Marion’s struggle is shared by many other people working remotely.

Acknowledging the toll of working remotely
Although it is often described as a way to improve people’s work-life balance, the reality of remote working can vary greatly according to individual circumstances. During the Covid-19 lockdowns, for example, those living alone or in cramped shared dwellings will probably have had a very different experience from those living with family, or with access to private space. And that may well have contributed to higher levels of anxiety and stress.

At the start of the first lockdown in March 2020, almost half of people in the UK reported high anxiety compared with 21% in late 2019, according to the Office for National Statistics.

The ONS found that people who were lonely experienced higher levels of anxiety, and that among those with high anxiety, more than one in five said their work was negatively affected as a result of working from home.

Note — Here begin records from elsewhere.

-- ==== Sys2Proof/Certificates/Slice0/Obligations.lean ====
section
/-! DEFINITION. The statements for the provers. -/

open Sys2Proof Sys2Proof.Machine

/-- A step on a waiting command is the command's effect on the state with the rest of the queue; on an empty queue it is one tick
(DESIGN CHOICE, log 2). -/
def Obligations.StepRunsFrontCommand : Prop :=
  (∀ (s : State) (c : Instr) (rest : List Instr), s.pending = c :: rest → step s = exec c { s with pending := rest }) ∧
  (∀ s : State, s.pending = [] → step s = .next (tickOne s))

/-- Soundness at reset. -/
def Obligations.ResetIsSound : Prop := Sound State.reset

/-- Every step keeps soundness. -/
def Obligations.StepKeepsSound : Prop := ∀ s t : State, Sound s → step s = .next t → Sound t

/-- Results and frames of the register arithmetic of R98, R99 and R156. -/
def Obligations.ArithmeticWritesItsResult : Prop :=
  ∀ (s : State) (x : Site) (w : Word64) (i : Ctx),
    let r := fun th code => srcOf s i th code
    (∀ op : IaluOp, Issues s x w (ialuSrcs op w) [] i → legalA 0x00 [3, 4] w = true → (ialuSrcs op w).all (srcOk · 1) = true →
      dstOk (aDst w) 1 = true → ∃ t, exec (.ialu x (some op) w) s = .next t ∧ RegEffect s t i (aDst w) 1 (fun th =>
        (ialuOp op (aType w == 3) (r th (aSrcA w)) (r th (aSrcB w)) (r th (aSrcC w))).toNat)) ∧
    (∀ (op : IaluOp) (sg : Bool), op ≠ .mad → op ≠ .bswz → Issues s x w [bSrcA w] [] i → isClass 0x0A w = true →
      srcOk (bSrcA w) 1 = true → dstOk (bDst w) 1 = true → ∃ t, exec (.ialui x (some op) sg w) s = .next t ∧
        RegEffect s t i (bDst w) 1 (fun th => (ialuOp op sg (r th (bSrcA w)) (bImm w) 0).toNat)) ∧
    (∀ op : IdivOp, Issues s x w [aSrcA w, aSrcB w] [] i → legalA 0x01 [3, 4] w = true → srcOk (aSrcA w) 1 = true →
      srcOk (aSrcB w) 1 = true → dstOk (aDst w) 1 = true → (∀ th ∈ i.active, r th (aSrcB w) ≠ 0) →
      ∃ t, exec (.idiv x (some op) w) s = .next t ∧ RegEffect s t i (aDst w) 1 (fun th =>
        (idivOp op (aType w == 3) (r th (aSrcA w)) (r th (aSrcB w))).toNat)) ∧
    (∀ op : FaluOp, Issues s x w (faluSrcs op w) [] i → legalA 0x02 [0, 1, 2] w = true → (faluSrcs op w).all (srcOk · 1) = true →
      dstOk (aDst w) 1 = true → ∃ t, exec (.falu x (some op) w) s = .next t ∧ RegEffect s t i (aDst w) 1 (fun th =>
        faluOp op (aType w) (r th (aSrcA w)) (r th (aSrcB w)) (r th (aSrcC w)))) ∧
    (∀ op : FaluOp, op ≠ .fma → Issues s x w [bSrcA w] [] i → isClass 0x0B w = true → srcOk (bSrcA w) 1 = true →
      dstOk (bDst w) 1 = true → ∃ t, exec (.falui x (some op) w) s = .next t ∧
        RegEffect s t i (bDst w) 1 (fun th => faluOp op 0 (r th (bSrcA w)) (bImm w) 0)) ∧
    (Issues s x w [bSrcA w] [] i → isClass 0x0B w = true → srcOk (bSrcA w) 1 = true → dstOk (bDst w) 1 = true →
      ∃ t, exec (.falui x (some .fma) w) s = .next t ∧ RegEffect { s with fresh := s.fresh + 32 } t i (bDst w) 1 (fun th =>
        faluOp .fma 0 (r th (bSrcA w)) (bImm w) (Config.fmaAddend (s.fresh + th)))) ∧
    (∀ op : FspecOp, Issues s x w [aSrcA w] [] i → legalA 0x03 [0] w = true → srcOk (aSrcA w) 1 = true → dstOk (aDst w) 1 = true →
      ∃ t, exec (.fspec x (some op) w) s = .next t ∧
        RegEffect s t i (aDst w) 1 (fun th => (fspec (fspecCode op) (r th (aSrcA w))).toNat)) ∧
    (Issues s x w [aSrcA w] [] i → isClass 0x05 w = true → bits w 2 0 = 0 → bits w 15 12 = 0 → bits w 11 8 ≤ 0xC → aType w ≤ 0xC →
      srcOk (aSrcA w) 1 = true → dstOk (aDst w) 1 = true → ∃ t, exec (.cvt x true w) s = .next t ∧
        RegEffect s t i (aDst w) 1 (fun th => encodeT (aType w) (cvtRounding (grpOf s i.c i.g) th (aSr w)) (aSat w)
          (r th (aSrcA w)) (decodeT (bits w 11 8) (r th (aSrcA w)).toNat)) ∧
        ∀ th ∈ i.active, (thrOf t i.c i.g th).srCtr = (thrOf s i.c i.g th).srCtr + if aSr w then 1 else 0) ∧
    (∀ op : MoveOp, let n := if op = .mov64 then 2 else 1
      Issues s x w (codeRange (aSrcA w) n) [] i → legalA 0x09 [0, 1, 2, 3, 4] w = true → srcOk (aSrcA w) n = true →
      dstOk (aDst w) n = true → ∃ t, exec (.move x (some op) w) s = .next t ∧
        RegEffect s t i (aDst w) n (fun th => wideOf s i th (aSrcA w) n)) ∧
    (Issues s x w [] [] i → isRow 0x0D 0 w = true → dstOk (bDst w) 1 = true →
      ∃ t, exec (.moviMov x w) s = .next t ∧ RegEffect s t i (bDst w) 1 (fun _ => (bImm w).toNat)) ∧
    (Issues s x w [bDst w] [] i → isRow 0x0D 1 w = true → bits w 31 16 = 0 → dstOk (bDst w) 1 = true →
      ∃ t, exec (.moviMovh x w) s = .next t ∧
        RegEffect s t i (bDst w) 1 (fun th => bits w 15 0 * 2 ^ 16 + (r th (bDst w)).toNat % 2 ^ 16))

/-- Predicate results (R145, R152, R156). -/
def Obligations.ComparesWriteTheirPredicate : Prop :=
  ∀ (s : State) (x : Site) (w : Word64) (i : Ctx),
    let r := fun th code => srcOf s i th code
    (∀ op : CmpOp, Issues s x w [aSrcA w, aSrcB w] [] i → legalA 0x04 [0, 1, 2, 3, 4] w = true → srcOk (aSrcA w) 1 = true →
      srcOk (aSrcB w) 1 = true → ∃ t, exec (.cmp x (some op) w) s = .next t ∧
        PredEffect s t i (aPdst w) (fun th => cmpType (aType w) op (r th (aSrcA w)) (r th (aSrcB w)))) ∧
    (∀ (op : CmpOp) (sg : Bool), Issues s x w [bSrcA w] [] i → isClass 0x0C w = true → bits w 47 43 = 0 →
      srcOk (bSrcA w) 1 = true → ∃ t, exec (.cmpi x (some op) sg w) s = .next t ∧
        PredEffect s t i (bits w 42 40) (fun th => cmpType (if sg then 3 else 4) op (r th (bSrcA w)) (bImm w))) ∧
    (∀ op : PredOp, Issues s x w [] (predSrcs op w) i → legalA 0x07 [0, 1, 2, 3, 4] w = true →
      let a := fun th => predOf s i.c i.g th (aSrcA w % 8)
      let b := fun th => predOf s i.c i.g th (aSrcB w % 8)
      let put := fun v => ∃ t, exec (.pred x (some op) w) s = .next t ∧ PredEffect s t i (aPdst w) v
      (op = .and → put (fun th => a th && b th)) ∧ (op = .or → put (fun th => a th || b th)) ∧
      (op = .xor → put (fun th => a th != b th)) ∧ (op = .not → put (fun th => !a th)) ∧
      (op = .any → put (fun _ => i.active.any a)) ∧ (op = .all → put (fun _ => i.active.all a)) ∧
      (op = .ballot → dstOk (aDst w) 1 = true → ∃ t, exec (.pred x (some op) w) s = .next t ∧
        RegEffect s t i (aDst w) 1 (fun _ => (listMask (i.active.filter a)).toNat)))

While figures from earlier this year show levels of anxiety have improved, they remain significantly worsened compared with pre-pandemic levels.

The role of employers
Nonetheless, remote working is here to stay for the time being – and perhaps even longer as companies see advantages in being more flexible about where employees work. Indeed, some of the best known tech firms have announced policies that allow employees to work remotely indefinitely.

But the shift towards remote working and the impacts it can have on mental wellbeing also places new responsibilities on employers.

Tech tools can help detect and reduce isolation
For many businesses, technology could play a role in helping employees’ mental wellbeing. One solution is the use of app-based surveys that enable employees to set out their concerns and feelings about their workplace environment. This is an effective way of ensuring that employers take into account the diverse and differing needs of their workforce, says Kate Cavanagh, a professor of clinical psychology at the University of Sussex.

“Tech systems can be useful to rapidly and regularly survey employees, which can allow for sensitive support of individuals with more specific needs and potential stressors,” she says. “For example, those working from home who have caring responsibilities, and so require more flexible working hours.”

A number of companies have also adopted mind-mapping apps to try to reduce stress by helping their staff with task management and team communication, although these do have to be used with care. “These kinds of apps can help make working remotely a real pleasure, but thoughtful implementation is really important for them to be effective,” says Marion, the management consultant who found working from home a challenge. “If you have too many apps on the go and you’re getting bombarded with requests from email and other task-management apps all at the same time, this can have the opposite effect on stress.”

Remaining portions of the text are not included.